Ad inizio del 2021 ci sono tre possibili scelte che Qonto offre con le sue carte e cioè la Carta One, la Carta Plus e la Carta X. Vediamone nel particolare le caratteristiche:

Carta One

Può essere considerata la entry level delle card (è infatti compresa gratuitamente le costo del piano) anche se il massimale di spesa è di tutto rispetto: pari a 20 mila euro.

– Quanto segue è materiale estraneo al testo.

-- ==== Sys2Proof/Tests/WitnessThread.lean ====
section
/-! SUPPORT. States and operands that meet the hypotheses of the statements about thread and uniform instructions. -/

namespace Sys2Proof.Tests

set_option Elab.async false

open Machine Spec

/-- What TableCompletes asks of an instruction. -/
def Meets (table : Instr → Option LaneSpec) : Prop :=
  ∃ i l s g, table i = some l ∧ Ready i l.op.uses s g ∧ g.ctx.latchesOk l.op.srcs = true ∧ g.ctx.mappedAll l.op.dest = true

/-- V2 operands at the top entry. -/
def topV2 : V2 := ⟨none, 0, 15, true, 15, 14, true⟩
def topV3 : V3 := ⟨none, 15, true, 15, 14, 13⟩
def topVI : VI := ⟨none, 15, true, 15, 0xFFF⟩

theorem witness_IntegerArithmetic : Meets intTable :=
  ⟨.iadd { topV2 with mod := 1 }, _, demo, demoGroup, rfl, ready_of rfl (by decide) (by decide), by decide, by decide⟩

theorem witness_BitCountsAndFields : Meets bitTable :=
  ⟨.bitins topV3, _, demo, demoGroup, rfl, ready_of rfl (by decide) (by decide), by decide, by decide⟩

theorem witness_ShiftsAndAddresses : Meets shiftTable :=
  ⟨.sar { topV2 with mod := 1, d := 14, a := 14, s := false }, _, demo, demoGroup, rfl, ready_of rfl (by decide) (by decide), by decide, by decide⟩

theorem witness_MultiplyAddAndMoves : Meets mulTable :=
  ⟨.muladd topV3, _, demo, demoGroup, rfl, ready_of rfl (by decide) (by decide), by decide, by decide⟩

theorem witness_ImmediateResults : Meets immTable :=
  ⟨.iaddi topVI, _, demo, demoGroup, rfl, ready_of rfl (by decide) (by decide), by decide, by decide⟩

theorem witness_SixteenBitForms : ∃ i j l s g, form16 i = some j ∧ intTable j = some l ∧ Ready i l.op.uses s g ∧
    g.ctx.latchesOk l.op.srcs = true ∧ g.ctx.mappedAll l.op.dest = true :=
  ⟨.imin16 ⟨true, true, 15, 15⟩, _, _, demo, demoGroup, rfl, rfl, ready_of rfl (by decide) (by decide), by decide, by decide⟩

theorem witness_FloatingArithmetic : Meets floatTable :=
  ⟨.fadd topV2, _, demo, demoGroup, rfl, ready_of rfl (by decide) (by decide), by decide, by decide⟩

theorem witness_FusedAndDotProducts : Meets fusedTable :=
  ⟨.fma32 topV3, _, demo, demoGroup, rfl, ready_of rfl (by decide) (by decide), by decide, by decide⟩

theorem witness_TransPipeResults : Meets transTable :=
  ⟨.frcp { topV2 with b := 0 }, _, demo, demoGroup, rfl, ready_of rfl (by decide) (by decide), by decide, by decide⟩

theorem witness_ConversionResults : Meets convertTable :=
  ⟨.fint { topV2 with b := 0, s := false }, _, demo, demoGroup, rfl, ready_of rfl (by decide) (by decide), by decide, by decide⟩

theorem witness_LaneResults : Meets laneTable :=
  ⟨.xlane { topV2 with s := false }, _, demo, demoGroup, rfl, ready_of rfl (by decide) (by decide), by decide, by decide⟩

theorem witness_PredicateResults : ∃ i l s g, predTable i = some l ∧ Ready i l.uses s g ∧ g.ctx.latchesOk l.srcs = true :=
  ⟨.icmp { topV2 with mod := 5, d := 7 }, _, demo, demoGroup, rfl, ready_of rfl (by decide) (by decide), by decide⟩

/-! ## Indexed moves -/

/-- Index register 3 holds the window v8 to v15, and only thread 0 is active. -/
def ixGroup (len : BitVec 8) : Group :=
  { demoGroup with ctx := { demoCtx with ix := Vector.replicate 4 ⟨8, len⟩, active := 1 } }
def topIx : V2 := ⟨none, 3, 15, true, 1, 2, false⟩

theorem witness_MovxCompletes : ∃ s g x, Ready (.movx x) (movxUses x s) s g ∧ g.ctx.latchesOk [⟨x.a, false⟩] = true ∧
    g.ctx.mappedAll (⟨[⟨x.a, false⟩], x.d.toNat, x.w, false, .x⟩ : VecOp).dest = true ∧
    ∀ t < 256, (g.ctx.begin (movxUses x s)).active.getLsbD t = true → index (g.ctx.begin (movxUses x s)) x t < (window (g.ctx.begin (movxUses x s)) x).len.toNat :=
  ⟨demoOf (ixGroup 1), ixGroup 1, { topIx with b := 0 }, ready_of rfl (by decide) (by decide), by decide, by decide, by decide +kernel⟩

theorem witness_StxCompletes : ∃ s g x, Ready (.stx x) (stxUses x s) s g ∧ g.ctx.latchesOk (stxSrcs x) = true ∧
    (∀ t < 256, (g.ctx.begin (stxUses x s)).active.getLsbD t = true →
      index (g.ctx.begin (stxUses x s)) x t < (window (g.ctx.begin (stxUses x s)) x).len.toNat) ∧
    (window (g.ctx.begin (stxUses x s)) x).base.toNat + (window (g.ctx.begin (stxUses x s)) x).len.toNat ≤ (g.ctx.begin (stxUses x s)).main.length ∧
    (g.ctx.begin (stxUses x s)).main.length ≤ 256 :=
  ⟨demoOf (ixGroup 8), ixGroup 8, { topIx with d := 0, w := false }, ready_of rfl (by decide +kernel) (by decide +kernel), by decide +kernel, by decide +kernel, by decide +kernel, by decide +kernel +kernel⟩

theorem witness_IndexTraps : ∃ s g x, Ready (.movx x) (movxUses x s) s g ∧
    g.ctx.mappedAll (⟨[⟨x.a, false⟩], x.d.toNat, x.w, false, .x⟩ : VecOp).dest = true ∧ g.ctx.begin (movxUses x s) = g.ctx ∧
    g.ctx.latchesOk (stxSrcs x) = true ∧ ∃ t < 256, g.ctx.active.getLsbD t = true ∧ (window g.ctx x).len.toNat ≤ index g.ctx x t :=
  ⟨demoOf (ixGroup 0), ixGroup 0, { topIx with b := 0 }, ready_of rfl (by decide) (by decide), by decide, rfl, by decide, 0, by decide, by decide, by decide +kernel⟩

theorem witness_StxTraps : ∃ s g x, Ready (.stx x) (stxUses x s) s g ∧ g.ctx.begin (stxUses x s) = g.ctx ∧ g.ctx.latchesOk (stxSrcs x) = true ∧
    ∃ t < 256, g.ctx.active.getLsbD t = true ∧ (window g.ctx x).len.toNat ≤ index g.ctx x t :=
  ⟨demoOf (ixGroup 0), ixGroup 0, { topIx with d := 0, w := false }, ready_of rfl (by decide) (by decide), rfl, by decide, 0, by decide, by decide, by decide +kernel⟩

/-! ## Uniform instructions -/

theorem witness_UniformIntegers : ∃ i l s g, uniTable i = some l ∧ Ready i l.uses s g :=
  ⟨.ssel ⟨none, 63, 62, 61, 7⟩, _, demo, demoGroup, rfl, ready_of rfl (by decide) (by decide)⟩

theorem witness_UniformFloats : ∃ i l s g, uniFloatTable i = some l ∧ Ready i l.uses s g :=
  ⟨.sdmul ⟨none, 63, 62, 61, 0⟩, _, demo, demoGroup, rfl, ready_of rfl (by decide) (by decide)⟩

end Sys2Proof.Tests
end

/-! PROOFS. The step of the machine: whose turn it is, what a group fetches, and O56. -/

namespace Sys2Proof.Proofs

open Machine

/-! ## The turn of a group -/

/-- Whose turn it is says nothing of what a group fetches. -/
theorem parcels_turn (s : State) (g : Group) (o : Option Nat) (n : Nat) (va : DWord) :
    ({ s with turn := o } : State).parcels g va n = s.parcels g va n := by
  induction n generalizing va with
  | zero => rfl
  | succ n ih =>
    have hp : ({ s with turn := o } : State).parcel g va = s.parcel g va := rfl
    simp only [State.parcels, hp, ih]

theorem fetch_turn (s : State) (g : Group) (o : Option Nat) : ({ s with turn := o } : State).fetch g = s.fetch g := by
  simp only [State.fetch, parcels_turn]

/-- A running group with its slot runs the instruction that its fetch gives. -/
theorem groupStep_instr {s : State} {gi : Nat} {g : Group} {i : Instr} (hg : s.groups[gi]? = some g) (hr : g.status = .running)
    (hs : g.hasSlot = true) (hf : s.fetch g = .instr i) : groupStep s gi = exec i { (s.fetchFill g (instrBytes i)) with cur := gi } := by
  simp [groupStep, hg, hr, hs, hf]

theorem groupTurn_step {s : State} {gi : Nat} {g : Group} (hg : s.groups[gi]? = some g) (hd : s.doomed g = false)
    (hk : g.kind = .combiner → g.icount < 16777216) (hp : s.powered g.core = true) : groupTurn s gi = groupStep s gi := by
  have hlim : (g.kind == .combiner && decide (g.icount ≥ 16777216)) = false := by
    by_cases h : g.kind = .combiner
    · simp [h, hk h]
    · simp [h]
  simp [groupTurn, hg, hd, hlim, hp]

/-- With an empty agenda and the part running, the agent that `turn` names acts. -/
theorem step_turn {s : State} {n : Nat} (ha : s.agenda = []) (ht : s.turn = some n) (hr : s.sys.runs = true) :
    step s = noticing (act (n % acts) (n / acts) { s with turn := none }) := by
  have htrip : s.sys.tripped = false := by simp only [Sys.runs, Bool.and_eq_true, Bool.not_eq_true'] at hr; exact hr.2
  simp [step, machineStep, machineAct, agentStep, ha, ht, hr, htrip]

/-- Turn `acts * gi` is the group's own. -/
theorem act_group {s : State} {gi : Nat} (h : gi < s.groups.length) : act (acts * gi % acts) (acts * gi / acts) s = groupTurn s gi := by
  have hmod : acts * gi % acts = 0 := Nat.mul_mod_right acts gi
  have hdiv : acts * gi / acts = gi := Nat.mul_div_cancel_left gi (by decide)
  rw [hmod, hdiv]
  show groupTurn s (gi % max 1 s.groups.length) = _
  rw [Nat.mod_eq_of_lt (by omega)]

Come costi associati si ha il tasso di cambio pari al 2% e la commissione di 1 euro per prelievo. Come limiti abbiamo quello sui prelievi che possono arrivare fino a 1000 euro nell’arco di 30 giorni consecutivi.

Carta Plus

Il massimale raddoppia a 40 mila euro. Il tasso di cambio valuta scende all’1%. La commissione sui prelievi rimane di 1 euro ma i primi 5 prelievi al mese sono gratis.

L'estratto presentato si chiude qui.